Heartland Dental is an Effingham, Ill.-based provider of office support services to dental offices.

Wenner readies deal

Wenner Media will hold a call at 11:30 a.m. ET on Wednesday to launch a $215 million credit facility (B3) that consists of a $15 million 41/2-year revolver and a $200 million five-year term loan B, according to a market source.

Talk on the term loan B began making its way around the market at Libor plus 800 bps with a 1.25% Libor floor and an original issue discount that is still to be determined, the source remarked.

J.P. Morgan Securities LLC is leading the deal that will be used to refinance existing debt and for general corporate purposes.

Wenner Media is a New York-based provider of entertainment and lifestyle brand publications.

SunGard plans term B

SunGard Data Systems scheduled a call for 2:30 p.m. ET on Wednesday to launch a $720 million seven-year incremental term loan B that is talked at Libor plus 375 bps with a 1% Libor floor, an original issue discount of 99½ and 101 soft call protection for one year, according to a market source.

J.P. Morgan Securities LLC, Citigroup Global Markets Inc., Deutsche Bank Securities Inc., Morgan Stanley Senior Funding Inc., Bank of America Merrill Lynch, Goldman Sachs & Co., Barclays, Credit Suisse Securities (USA) LLC and RBC Capital Markets are the lead banks on the deal.

Proceeds will be used to fund a dividend to shareholders.

In connection with the new loan, the company is seeking an amendment to its existing credit facility to permit the dividend.
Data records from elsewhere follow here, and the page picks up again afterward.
-- ==== Sys2Proof/Machine/Core.lean ====
section
/-! DEFINITION. The machine as the host takes it. -/

def Sys2Proof.core : Host.Core :=
  { State := Sys2Proof.Machine.State, Fault := Sys2Proof.Machine.Fault, Refusal := Sys2Proof.Machine.Refusal,
    step := Sys2Proof.Machine.step, reset := Sys2Proof.Machine.State.reset }
end

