-- ==== Sys2Proof/Certificates/Slice0/Obligations.lean ====
section
/-! DEFINITION. The statements about this hardware, for the provers. -/

open Sys2Proof
open Sys2Proof.Machine

/-! The slot operations. -/

/-- 04 R112: the register-to-register integer operations of one cycle; by 04 R110 a W form writes the low 32 bits of the
result, sign-extended, and takes bits 4:0 of an amount. An operation given to exec with no bundle open is a bundle of one (the
model's choice, log entry 1). The conclusion is that exec answers a next state with these effects, under hypotheses on state
and operands alone: the checks of 03 R82 passed (Clear), the rest as named. -/
def Obligations.IntegerOperationsCompute : Prop :=
  ∀ (s : State) (x : Ctx) (d a b : SReg), s.fctx? = some x →
    let u := s.sreg a
    let v := s.sreg b
    let does (i : Instr) (w : Word) : Prop := Computes s x i [rS d, rS a, rS b] [rS a, rS b] 1 (.scalar d.toNat w)
    does (.add d a b false) (u + v) ∧ does (.add d a b true) (low32 (u + v)) ∧
    does (.sub d a b false) (u - v) ∧ does (.sub d a b true) (low32 (u - v)) ∧
    does (.and d a b) (u &&& v) ∧ does (.or d a b) (u ||| v) ∧ does (.xor d a b) (u ^^^ v) ∧
    does (.andn d a b) (u &&& ~~~v) ∧ does (.orn d a b) (u ||| ~~~v) ∧
    does (.shl d a b false) (u <<< (v.toNat % 64)) ∧ does (.shl d a b true) (low32 (u <<< (v.toNat % 32))) ∧
    does (.shr d a b false) (u >>> (v.toNat % 64)) ∧ does (.shr d a b true) (low32 (u.setWidth 32 >>> (v.toNat % 32) |>.setWidth 64)) ∧
    does (.sra d a b false) (u.sshiftRight (v.toNat % 64)) ∧ does (.sra d a b true) ((low32 u).sshiftRight (v.toNat % 32)) ∧
    does (.rot d a b) (u.rotateRight (v.toNat % 64)) ∧
    does (.slt d a b) (if u.toInt < v.toInt then 1 else 0) ∧ does (.sltn d a b) (if u.toNat < v.toNat then 1 else 0) ∧
    does (.seq d a b) (if u = v then 1 else 0) ∧
    does (.min d a b) (if v.toInt < u.toInt then v else u) ∧ does (.max d a b) (if u.toInt < v.toInt then v else u) ∧
    does (.minn d a b) (if v.toNat < u.toNat then v else u) ∧ does (.maxn d a b) (if u.toNat < v.toNat then v else u)

/-- 04 R112, R113: products after 3 steps, quotients and remainders after 20; a division never traps. An operation given to
exec with no bundle open is a bundle of one (the model's choice, log entry 1). The conclusion is that exec answers a next
state with these effects, under hypotheses on state and operands alone: the checks of 03 R82 passed (Clear), the rest as
named. -/
def Obligations.ProductsAndQuotientsCompute : Prop :=
  ∀ (s : State) (x : Ctx) (d a b : SReg), s.fctx? = some x →
    let u := s.sreg a
    let v := s.sreg b
    let u32 := u.setWidth 32
    let v32 := v.setWidth 32
    let does (i : Instr) (lat : Nat) (w : Word) : Prop :=
      Computes s x i [rS d, rS a, rS b] [rS a, rS b] lat (.scalar d.toNat w)
    does (.mul d a b false) 3 (u * v) ∧ does (.mul d a b true) 3 (low32 (u * v)) ∧
    does (.mulh d a b) 3 (BitVec.ofInt 64 (u.toInt * v.toInt / 2 ^ 64)) ∧
    does (.mulhn d a b) 3 (BitVec.ofNat 64 (u.toNat * v.toNat / 2 ^ 64)) ∧
    does (.div d a b false) 20 (if v = 0 then BitVec.allOnes 64 else u.sdiv v) ∧
    does (.div d a b true) 20 (if v32 = 0 then BitVec.allOnes 64 else (u32.sdiv v32).signExtend 64) ∧
    does (.divn d a b false) 20 (if v = 0 then BitVec.allOnes 64 else u / v) ∧
    does (.divn d a b true) 20 (if v32 = 0 then BitVec.allOnes 64 else (u32 / v32).signExtend 64) ∧
    does (.rem d a b false) 20 (if v = 0 then u else u.srem v) ∧
    does (.rem d a b true) 20 (if v32 = 0 then u32.signExtend 64 else (u32.srem v32).signExtend 64) ∧
    does (.remn d a b false) 20 (if v = 0 then u else u % v) ∧
    does (.remn d a b true) 20 (if v32 = 0 then u32.signExtend 64 else (u32 % v32).signExtend 64)

/-- 04 R112, R114: the counts of bits, the reversal of bytes, and sel, which reads its old destination. An operation given to
exec with no bundle open is a bundle of one (the model's choice, log entry 1). The conclusion is that exec answers a next
state with these effects, under hypotheses on state and operands alone: the checks of 03 R82 passed (Clear), the rest as
named. -/
def Obligations.BitCountsAndSelectionCompute : Prop :=
  ∀ (s : State) (x : Ctx) (d a b : SReg), s.fctx? = some x →
    let u := s.sreg a
    let does (i : Instr) (w : Word) : Prop := Computes s x i [rS d, rS a] [rS a] 1 (.scalar d.toNat w)
    does (.clz d a) (BitVec.ofNat 64 ((List.range 64).findIdx fun k => u.getMsbD k)) ∧
    does (.ctz d a) (BitVec.ofNat 64 ((List.range 64).findIdx fun k => u.getLsbD k)) ∧
    does (.popc d a) (BitVec.ofNat 64 ((List.range 64).countP fun k => u.getLsbD k)) ∧
    (∃ w : Word, does (.bswap d a) w ∧ ∀ k, k < 8 → w.extractLsb' (8 * (7 - k)) 8 = u.extractLsb' (8 * k) 8) ∧
    Computes s x (.sel d a b) [rS d, rS a, rS b] [rS a, rS b, rS d] 1
      (.scalar d.toNat (if u ≠ 0 then s.sreg b else s.sreg d))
SunGard is a Wayne, Pa.-based software and technology services company.

TCW timing, structure

TCW Group set a bank meeting for 2 p.m. ET in New York on Wednesday to launch the $405 million credit for its buyout by the Carlyle Group from Societe Generale, according to a market source.

The facility consists of a $50 million five-year revolver and a $355 million seven-year term loan B, the source said, adding that price talk is not yet available.

J.P. Morgan Securities LLC, Bank of America Merrill Lynch and Morgan Stanley Senior Funding Inc. are the lead banks on the deal.

Other funds for the buyout will come from equity from Carlyle investment funds, as well as from TCW management, and with the transaction, TCW management and employees will increase their ownership in the firm to about 40% on a fully diluted basis.

Closing is expected in the first quarter of 2013.

TCW is a Los Angeles-based asset management firm with around $130 billion under management.

Consolidated Communications closes

In other news, Consolidated Communications Holdings Inc. completed its $515 million term loan B (Ba3/BB-), according to a news release.

Pricing on the loan is Libor plus 400 bps, after firming during syndication at the high side of the Libor plus 375 bps to 400 bps talk. There is a 1.25% Libor floor and 101 soft call protection for one year, and the debt was sold at an original issue discount of 99.

Wells Fargo Securities LLC led the loan that was used to refinance non-extended term loan borrowings and pay down revolver debt.

Consolidated Communications is a Mattoon, Ill.-based rural local exchange company providing voice, data and video services.